What the task requires -
From the entries that follow, extract each line holding the string "held".

[Collection entries]

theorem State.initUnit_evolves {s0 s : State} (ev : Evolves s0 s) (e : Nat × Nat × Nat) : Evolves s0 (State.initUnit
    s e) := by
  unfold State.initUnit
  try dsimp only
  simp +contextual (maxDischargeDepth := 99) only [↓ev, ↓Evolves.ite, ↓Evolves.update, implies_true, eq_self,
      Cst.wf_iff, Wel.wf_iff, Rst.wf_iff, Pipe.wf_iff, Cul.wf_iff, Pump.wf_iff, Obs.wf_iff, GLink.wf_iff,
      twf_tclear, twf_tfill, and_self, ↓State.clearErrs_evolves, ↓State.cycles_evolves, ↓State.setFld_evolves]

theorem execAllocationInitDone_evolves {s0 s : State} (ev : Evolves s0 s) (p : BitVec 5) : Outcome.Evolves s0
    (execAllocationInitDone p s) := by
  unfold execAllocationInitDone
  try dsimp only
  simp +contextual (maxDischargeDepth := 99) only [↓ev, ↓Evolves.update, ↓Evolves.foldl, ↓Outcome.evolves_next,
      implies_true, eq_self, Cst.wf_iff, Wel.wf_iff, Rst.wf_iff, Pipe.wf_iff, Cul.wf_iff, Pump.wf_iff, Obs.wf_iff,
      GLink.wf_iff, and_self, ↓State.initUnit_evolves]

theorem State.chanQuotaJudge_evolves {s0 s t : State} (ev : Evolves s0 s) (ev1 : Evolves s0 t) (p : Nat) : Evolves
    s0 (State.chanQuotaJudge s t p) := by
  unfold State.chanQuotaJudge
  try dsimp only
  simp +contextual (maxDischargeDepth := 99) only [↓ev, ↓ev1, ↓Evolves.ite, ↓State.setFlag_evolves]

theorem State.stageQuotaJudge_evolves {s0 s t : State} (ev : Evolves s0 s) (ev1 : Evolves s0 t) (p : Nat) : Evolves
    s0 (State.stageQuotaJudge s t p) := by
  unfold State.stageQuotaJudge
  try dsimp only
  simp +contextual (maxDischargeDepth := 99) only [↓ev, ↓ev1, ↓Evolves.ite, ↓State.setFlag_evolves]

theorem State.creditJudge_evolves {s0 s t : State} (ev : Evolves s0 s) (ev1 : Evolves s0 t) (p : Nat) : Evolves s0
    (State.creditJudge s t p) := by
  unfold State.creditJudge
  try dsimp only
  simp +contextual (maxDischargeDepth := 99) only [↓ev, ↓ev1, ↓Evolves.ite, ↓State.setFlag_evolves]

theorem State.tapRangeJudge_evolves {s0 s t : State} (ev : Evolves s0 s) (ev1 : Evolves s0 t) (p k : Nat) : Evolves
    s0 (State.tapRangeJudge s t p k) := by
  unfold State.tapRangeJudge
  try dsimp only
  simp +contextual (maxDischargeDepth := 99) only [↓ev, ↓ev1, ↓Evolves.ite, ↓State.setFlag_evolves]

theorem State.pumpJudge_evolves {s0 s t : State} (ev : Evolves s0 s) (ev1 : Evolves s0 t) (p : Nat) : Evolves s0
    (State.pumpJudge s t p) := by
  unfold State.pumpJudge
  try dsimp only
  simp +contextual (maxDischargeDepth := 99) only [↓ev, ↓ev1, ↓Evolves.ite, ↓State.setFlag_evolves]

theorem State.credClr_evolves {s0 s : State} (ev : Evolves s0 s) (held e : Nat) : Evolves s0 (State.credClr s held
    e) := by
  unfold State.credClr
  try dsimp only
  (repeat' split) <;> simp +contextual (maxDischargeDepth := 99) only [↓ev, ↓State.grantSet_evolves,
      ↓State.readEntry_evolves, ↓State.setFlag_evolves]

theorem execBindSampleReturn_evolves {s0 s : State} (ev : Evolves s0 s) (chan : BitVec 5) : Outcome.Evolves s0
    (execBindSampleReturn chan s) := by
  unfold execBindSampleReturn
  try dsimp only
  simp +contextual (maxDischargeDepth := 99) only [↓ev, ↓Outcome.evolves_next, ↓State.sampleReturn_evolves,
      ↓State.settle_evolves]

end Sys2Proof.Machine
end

* * *

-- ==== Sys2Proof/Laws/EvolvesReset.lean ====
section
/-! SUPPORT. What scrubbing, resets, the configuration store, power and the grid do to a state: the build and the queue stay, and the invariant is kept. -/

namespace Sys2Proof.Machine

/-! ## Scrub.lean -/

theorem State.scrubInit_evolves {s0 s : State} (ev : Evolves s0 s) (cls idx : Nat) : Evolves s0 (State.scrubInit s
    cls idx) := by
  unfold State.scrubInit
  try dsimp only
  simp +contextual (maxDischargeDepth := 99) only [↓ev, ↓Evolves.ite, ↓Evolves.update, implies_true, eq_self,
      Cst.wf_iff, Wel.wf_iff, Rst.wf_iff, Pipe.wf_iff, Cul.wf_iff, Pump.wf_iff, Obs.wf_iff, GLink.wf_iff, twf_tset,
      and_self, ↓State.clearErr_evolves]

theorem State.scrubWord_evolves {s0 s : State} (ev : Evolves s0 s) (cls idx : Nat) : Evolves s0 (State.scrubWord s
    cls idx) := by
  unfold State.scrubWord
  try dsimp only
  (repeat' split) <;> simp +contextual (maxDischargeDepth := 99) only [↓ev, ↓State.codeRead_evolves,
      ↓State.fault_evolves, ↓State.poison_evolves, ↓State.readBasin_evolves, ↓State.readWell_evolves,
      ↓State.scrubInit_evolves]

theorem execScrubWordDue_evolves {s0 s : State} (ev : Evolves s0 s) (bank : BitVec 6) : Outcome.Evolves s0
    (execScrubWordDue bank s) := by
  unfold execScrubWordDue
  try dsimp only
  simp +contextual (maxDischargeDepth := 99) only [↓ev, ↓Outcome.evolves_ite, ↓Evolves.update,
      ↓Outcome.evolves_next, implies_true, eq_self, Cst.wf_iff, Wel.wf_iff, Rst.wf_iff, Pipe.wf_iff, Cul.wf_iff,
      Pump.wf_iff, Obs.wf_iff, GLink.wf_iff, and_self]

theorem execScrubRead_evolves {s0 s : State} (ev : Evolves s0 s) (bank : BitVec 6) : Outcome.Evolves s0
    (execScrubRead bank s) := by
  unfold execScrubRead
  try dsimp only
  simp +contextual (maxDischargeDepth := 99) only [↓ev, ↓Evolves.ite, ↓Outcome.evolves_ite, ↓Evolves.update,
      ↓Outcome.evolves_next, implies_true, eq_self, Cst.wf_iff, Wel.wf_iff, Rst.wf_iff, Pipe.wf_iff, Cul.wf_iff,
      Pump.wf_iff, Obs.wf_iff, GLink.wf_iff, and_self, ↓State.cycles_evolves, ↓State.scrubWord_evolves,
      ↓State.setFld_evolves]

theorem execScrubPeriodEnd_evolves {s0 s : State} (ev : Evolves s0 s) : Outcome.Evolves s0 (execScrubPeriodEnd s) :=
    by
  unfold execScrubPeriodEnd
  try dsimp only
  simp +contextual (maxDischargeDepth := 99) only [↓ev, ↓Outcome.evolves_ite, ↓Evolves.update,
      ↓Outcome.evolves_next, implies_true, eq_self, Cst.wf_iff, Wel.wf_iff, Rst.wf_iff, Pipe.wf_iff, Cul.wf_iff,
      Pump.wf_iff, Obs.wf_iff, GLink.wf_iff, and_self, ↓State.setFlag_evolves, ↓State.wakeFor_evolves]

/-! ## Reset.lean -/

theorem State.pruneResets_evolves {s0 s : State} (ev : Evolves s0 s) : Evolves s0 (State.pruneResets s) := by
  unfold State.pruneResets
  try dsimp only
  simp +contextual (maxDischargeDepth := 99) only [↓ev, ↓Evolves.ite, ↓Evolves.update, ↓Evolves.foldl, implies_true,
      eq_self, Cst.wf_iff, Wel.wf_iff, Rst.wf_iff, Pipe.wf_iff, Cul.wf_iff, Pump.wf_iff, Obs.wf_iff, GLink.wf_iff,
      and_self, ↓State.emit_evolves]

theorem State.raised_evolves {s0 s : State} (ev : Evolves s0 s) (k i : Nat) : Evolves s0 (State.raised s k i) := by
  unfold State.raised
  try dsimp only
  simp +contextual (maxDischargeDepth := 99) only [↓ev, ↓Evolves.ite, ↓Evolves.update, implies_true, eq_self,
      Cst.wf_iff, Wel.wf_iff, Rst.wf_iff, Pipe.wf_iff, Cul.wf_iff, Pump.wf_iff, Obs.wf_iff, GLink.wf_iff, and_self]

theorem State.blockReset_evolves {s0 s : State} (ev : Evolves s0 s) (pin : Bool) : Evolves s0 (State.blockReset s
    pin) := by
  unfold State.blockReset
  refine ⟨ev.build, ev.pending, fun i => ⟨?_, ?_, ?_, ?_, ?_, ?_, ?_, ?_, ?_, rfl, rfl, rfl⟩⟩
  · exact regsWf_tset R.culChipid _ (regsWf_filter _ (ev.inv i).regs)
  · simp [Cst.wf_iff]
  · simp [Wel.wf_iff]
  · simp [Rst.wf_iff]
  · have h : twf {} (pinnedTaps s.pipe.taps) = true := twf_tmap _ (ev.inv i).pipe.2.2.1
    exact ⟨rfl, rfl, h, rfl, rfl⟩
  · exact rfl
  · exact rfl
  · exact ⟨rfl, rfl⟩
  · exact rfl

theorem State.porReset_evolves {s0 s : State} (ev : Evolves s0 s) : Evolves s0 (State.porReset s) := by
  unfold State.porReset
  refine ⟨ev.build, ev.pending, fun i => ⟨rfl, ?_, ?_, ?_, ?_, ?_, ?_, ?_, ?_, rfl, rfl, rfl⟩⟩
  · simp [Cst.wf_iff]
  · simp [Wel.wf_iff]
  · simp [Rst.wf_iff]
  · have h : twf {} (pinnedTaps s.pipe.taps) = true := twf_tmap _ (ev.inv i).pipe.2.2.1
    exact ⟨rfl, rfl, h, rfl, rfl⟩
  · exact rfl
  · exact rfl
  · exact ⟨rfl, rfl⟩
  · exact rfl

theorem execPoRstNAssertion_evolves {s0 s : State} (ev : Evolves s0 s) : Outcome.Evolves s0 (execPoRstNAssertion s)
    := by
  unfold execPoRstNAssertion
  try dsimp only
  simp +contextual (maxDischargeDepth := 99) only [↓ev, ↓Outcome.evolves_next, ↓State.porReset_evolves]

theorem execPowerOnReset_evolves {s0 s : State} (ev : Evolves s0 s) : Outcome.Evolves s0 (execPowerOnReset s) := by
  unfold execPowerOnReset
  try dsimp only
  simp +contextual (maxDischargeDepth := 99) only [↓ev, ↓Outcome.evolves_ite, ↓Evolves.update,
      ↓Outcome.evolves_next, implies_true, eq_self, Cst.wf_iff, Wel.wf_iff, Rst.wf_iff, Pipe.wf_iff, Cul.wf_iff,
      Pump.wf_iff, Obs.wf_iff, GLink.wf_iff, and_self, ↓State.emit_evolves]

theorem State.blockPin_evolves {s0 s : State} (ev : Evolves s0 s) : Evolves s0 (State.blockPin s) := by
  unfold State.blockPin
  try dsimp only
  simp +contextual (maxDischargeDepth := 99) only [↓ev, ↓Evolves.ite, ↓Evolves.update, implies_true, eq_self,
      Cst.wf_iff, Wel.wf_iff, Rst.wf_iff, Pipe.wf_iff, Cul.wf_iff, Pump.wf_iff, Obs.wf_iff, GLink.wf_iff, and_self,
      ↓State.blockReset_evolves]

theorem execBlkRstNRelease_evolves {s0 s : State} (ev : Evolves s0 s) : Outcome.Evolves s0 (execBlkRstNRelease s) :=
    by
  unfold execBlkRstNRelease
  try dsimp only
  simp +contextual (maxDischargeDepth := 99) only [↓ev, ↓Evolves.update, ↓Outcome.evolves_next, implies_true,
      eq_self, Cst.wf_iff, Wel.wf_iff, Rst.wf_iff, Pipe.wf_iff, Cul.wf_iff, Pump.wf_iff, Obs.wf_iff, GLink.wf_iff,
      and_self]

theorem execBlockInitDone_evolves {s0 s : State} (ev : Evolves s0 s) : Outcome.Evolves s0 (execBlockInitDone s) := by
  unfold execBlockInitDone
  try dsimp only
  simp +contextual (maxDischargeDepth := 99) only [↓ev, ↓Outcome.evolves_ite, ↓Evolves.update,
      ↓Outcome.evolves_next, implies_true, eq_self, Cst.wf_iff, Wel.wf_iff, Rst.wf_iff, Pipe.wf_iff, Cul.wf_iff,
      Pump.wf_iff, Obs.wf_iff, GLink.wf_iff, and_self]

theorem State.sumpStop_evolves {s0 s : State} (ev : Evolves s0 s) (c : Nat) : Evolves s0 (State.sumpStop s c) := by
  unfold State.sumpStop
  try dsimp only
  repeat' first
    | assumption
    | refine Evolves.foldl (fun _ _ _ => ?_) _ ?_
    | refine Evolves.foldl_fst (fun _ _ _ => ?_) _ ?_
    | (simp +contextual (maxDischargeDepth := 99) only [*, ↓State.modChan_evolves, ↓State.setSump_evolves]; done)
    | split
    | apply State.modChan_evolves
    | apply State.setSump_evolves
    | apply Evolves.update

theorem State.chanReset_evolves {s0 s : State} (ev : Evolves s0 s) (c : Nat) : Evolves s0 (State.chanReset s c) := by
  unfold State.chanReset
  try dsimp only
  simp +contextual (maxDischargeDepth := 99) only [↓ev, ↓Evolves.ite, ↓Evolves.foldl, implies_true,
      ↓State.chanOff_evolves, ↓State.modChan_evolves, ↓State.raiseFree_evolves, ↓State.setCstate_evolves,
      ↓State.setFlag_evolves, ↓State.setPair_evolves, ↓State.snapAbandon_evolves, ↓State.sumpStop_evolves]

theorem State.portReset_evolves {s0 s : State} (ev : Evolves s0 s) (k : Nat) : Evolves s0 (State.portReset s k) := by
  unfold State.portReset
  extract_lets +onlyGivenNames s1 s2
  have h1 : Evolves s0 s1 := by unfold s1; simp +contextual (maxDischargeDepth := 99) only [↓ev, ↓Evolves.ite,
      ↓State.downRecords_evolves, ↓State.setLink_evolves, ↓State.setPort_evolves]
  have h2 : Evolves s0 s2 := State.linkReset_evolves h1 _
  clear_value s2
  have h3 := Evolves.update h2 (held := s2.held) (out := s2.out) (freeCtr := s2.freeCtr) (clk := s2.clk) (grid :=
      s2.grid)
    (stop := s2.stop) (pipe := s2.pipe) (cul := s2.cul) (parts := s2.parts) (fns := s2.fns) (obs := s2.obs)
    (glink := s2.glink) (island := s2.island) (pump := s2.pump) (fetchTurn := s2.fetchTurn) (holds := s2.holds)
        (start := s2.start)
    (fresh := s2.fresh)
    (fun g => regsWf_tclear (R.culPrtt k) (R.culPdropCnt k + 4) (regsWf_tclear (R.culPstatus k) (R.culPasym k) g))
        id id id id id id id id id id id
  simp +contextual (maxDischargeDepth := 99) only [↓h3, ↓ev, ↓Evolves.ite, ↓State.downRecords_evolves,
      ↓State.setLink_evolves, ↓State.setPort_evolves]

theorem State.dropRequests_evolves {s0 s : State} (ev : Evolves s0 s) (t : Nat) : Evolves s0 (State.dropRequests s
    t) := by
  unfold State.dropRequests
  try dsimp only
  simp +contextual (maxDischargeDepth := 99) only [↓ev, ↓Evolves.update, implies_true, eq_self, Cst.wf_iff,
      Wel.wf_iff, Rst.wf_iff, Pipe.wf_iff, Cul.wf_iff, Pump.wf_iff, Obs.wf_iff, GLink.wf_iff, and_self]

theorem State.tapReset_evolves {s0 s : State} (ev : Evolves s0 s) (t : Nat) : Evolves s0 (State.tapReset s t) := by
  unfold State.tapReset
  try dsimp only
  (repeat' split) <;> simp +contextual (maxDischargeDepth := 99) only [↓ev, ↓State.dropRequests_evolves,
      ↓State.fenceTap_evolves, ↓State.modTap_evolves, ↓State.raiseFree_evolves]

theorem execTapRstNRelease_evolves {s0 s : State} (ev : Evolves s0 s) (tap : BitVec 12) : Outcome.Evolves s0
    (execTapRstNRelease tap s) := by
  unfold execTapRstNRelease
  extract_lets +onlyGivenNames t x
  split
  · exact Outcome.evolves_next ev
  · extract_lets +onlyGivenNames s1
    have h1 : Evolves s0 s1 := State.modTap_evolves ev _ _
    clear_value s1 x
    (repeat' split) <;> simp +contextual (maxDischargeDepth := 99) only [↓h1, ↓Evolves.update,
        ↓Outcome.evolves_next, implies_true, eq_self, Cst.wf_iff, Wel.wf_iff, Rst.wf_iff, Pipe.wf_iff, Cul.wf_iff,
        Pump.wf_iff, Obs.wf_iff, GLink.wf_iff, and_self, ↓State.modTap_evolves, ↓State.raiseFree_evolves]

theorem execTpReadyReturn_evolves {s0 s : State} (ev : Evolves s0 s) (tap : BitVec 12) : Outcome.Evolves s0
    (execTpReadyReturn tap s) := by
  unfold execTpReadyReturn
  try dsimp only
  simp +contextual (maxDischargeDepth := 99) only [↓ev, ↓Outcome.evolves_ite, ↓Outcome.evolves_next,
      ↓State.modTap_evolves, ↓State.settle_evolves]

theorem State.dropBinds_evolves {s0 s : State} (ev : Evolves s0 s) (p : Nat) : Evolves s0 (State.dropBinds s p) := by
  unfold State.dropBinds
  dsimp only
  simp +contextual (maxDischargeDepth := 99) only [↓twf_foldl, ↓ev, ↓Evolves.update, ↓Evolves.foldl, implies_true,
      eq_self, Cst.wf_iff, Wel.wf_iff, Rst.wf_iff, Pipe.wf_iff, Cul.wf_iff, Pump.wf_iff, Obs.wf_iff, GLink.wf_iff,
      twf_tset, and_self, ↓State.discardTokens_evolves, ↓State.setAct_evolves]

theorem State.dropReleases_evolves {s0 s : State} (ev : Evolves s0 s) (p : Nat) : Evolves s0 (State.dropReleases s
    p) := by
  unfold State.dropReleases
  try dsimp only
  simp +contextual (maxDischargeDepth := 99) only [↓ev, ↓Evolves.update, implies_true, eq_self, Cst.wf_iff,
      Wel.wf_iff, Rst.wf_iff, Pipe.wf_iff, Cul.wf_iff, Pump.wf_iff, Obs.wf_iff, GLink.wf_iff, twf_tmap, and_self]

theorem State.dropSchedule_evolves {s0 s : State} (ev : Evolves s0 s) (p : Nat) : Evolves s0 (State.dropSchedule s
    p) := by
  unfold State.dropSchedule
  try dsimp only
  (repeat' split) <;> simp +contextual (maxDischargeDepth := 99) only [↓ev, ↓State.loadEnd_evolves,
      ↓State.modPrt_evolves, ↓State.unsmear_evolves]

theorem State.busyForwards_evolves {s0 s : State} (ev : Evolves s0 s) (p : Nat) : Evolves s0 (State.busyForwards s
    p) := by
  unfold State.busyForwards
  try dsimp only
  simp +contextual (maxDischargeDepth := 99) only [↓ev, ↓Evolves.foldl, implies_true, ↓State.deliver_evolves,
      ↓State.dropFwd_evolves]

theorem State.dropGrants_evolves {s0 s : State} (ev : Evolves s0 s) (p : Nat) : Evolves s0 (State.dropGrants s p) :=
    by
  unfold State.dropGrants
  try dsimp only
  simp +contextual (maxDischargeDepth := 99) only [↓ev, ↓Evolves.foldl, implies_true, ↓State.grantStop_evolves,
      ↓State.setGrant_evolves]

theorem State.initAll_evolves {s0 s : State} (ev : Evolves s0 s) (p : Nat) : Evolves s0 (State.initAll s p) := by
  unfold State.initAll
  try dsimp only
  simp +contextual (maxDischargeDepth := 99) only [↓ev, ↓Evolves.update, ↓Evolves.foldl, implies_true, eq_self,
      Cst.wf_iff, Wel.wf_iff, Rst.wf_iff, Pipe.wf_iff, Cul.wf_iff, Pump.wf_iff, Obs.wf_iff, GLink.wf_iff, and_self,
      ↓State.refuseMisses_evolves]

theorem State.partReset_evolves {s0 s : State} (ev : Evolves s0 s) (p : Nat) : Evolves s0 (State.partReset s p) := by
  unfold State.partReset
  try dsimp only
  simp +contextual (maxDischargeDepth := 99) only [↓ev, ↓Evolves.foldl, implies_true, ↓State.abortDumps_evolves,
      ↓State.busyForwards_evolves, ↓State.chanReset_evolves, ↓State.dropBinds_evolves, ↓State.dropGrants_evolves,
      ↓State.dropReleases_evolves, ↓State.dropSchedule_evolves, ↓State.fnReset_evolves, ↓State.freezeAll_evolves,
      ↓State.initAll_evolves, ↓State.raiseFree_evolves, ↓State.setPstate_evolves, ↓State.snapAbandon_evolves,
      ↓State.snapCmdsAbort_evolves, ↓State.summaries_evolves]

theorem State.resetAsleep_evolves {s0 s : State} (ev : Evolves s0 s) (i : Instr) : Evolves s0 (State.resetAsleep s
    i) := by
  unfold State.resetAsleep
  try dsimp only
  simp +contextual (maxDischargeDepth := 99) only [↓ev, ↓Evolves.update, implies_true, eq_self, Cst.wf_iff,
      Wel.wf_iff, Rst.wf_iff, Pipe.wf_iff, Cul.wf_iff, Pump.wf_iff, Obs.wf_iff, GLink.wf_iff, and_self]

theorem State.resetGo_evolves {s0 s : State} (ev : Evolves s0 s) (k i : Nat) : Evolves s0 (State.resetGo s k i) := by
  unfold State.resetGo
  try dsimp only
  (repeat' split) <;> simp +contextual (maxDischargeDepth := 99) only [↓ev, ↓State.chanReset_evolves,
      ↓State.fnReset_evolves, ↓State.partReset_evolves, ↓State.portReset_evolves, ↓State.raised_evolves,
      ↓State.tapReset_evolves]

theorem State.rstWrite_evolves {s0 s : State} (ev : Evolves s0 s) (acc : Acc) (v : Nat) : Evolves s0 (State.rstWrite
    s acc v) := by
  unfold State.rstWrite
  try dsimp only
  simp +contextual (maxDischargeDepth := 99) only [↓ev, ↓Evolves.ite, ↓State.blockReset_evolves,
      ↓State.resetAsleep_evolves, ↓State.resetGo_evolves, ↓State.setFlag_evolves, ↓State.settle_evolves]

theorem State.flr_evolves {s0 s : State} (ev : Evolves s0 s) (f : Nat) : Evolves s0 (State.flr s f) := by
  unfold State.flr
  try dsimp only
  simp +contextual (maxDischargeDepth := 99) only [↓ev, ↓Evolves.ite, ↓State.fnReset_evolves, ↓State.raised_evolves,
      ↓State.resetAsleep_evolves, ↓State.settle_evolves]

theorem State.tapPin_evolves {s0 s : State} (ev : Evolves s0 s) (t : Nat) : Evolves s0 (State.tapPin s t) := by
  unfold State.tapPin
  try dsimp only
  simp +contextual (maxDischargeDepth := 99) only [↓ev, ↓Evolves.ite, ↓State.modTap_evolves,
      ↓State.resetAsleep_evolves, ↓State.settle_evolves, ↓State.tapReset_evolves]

Your solution -
theorem State.credClr_evolves {s0 s : State} (ev : Evolves s0 s) (held e : Nat) : Evolves s0 (State.credClr s held
  have h3 := Evolves.update h2 (held := s2.held) (out := s2.out) (freeCtr := s2.freeCtr) (clk := s2.clk) (grid :=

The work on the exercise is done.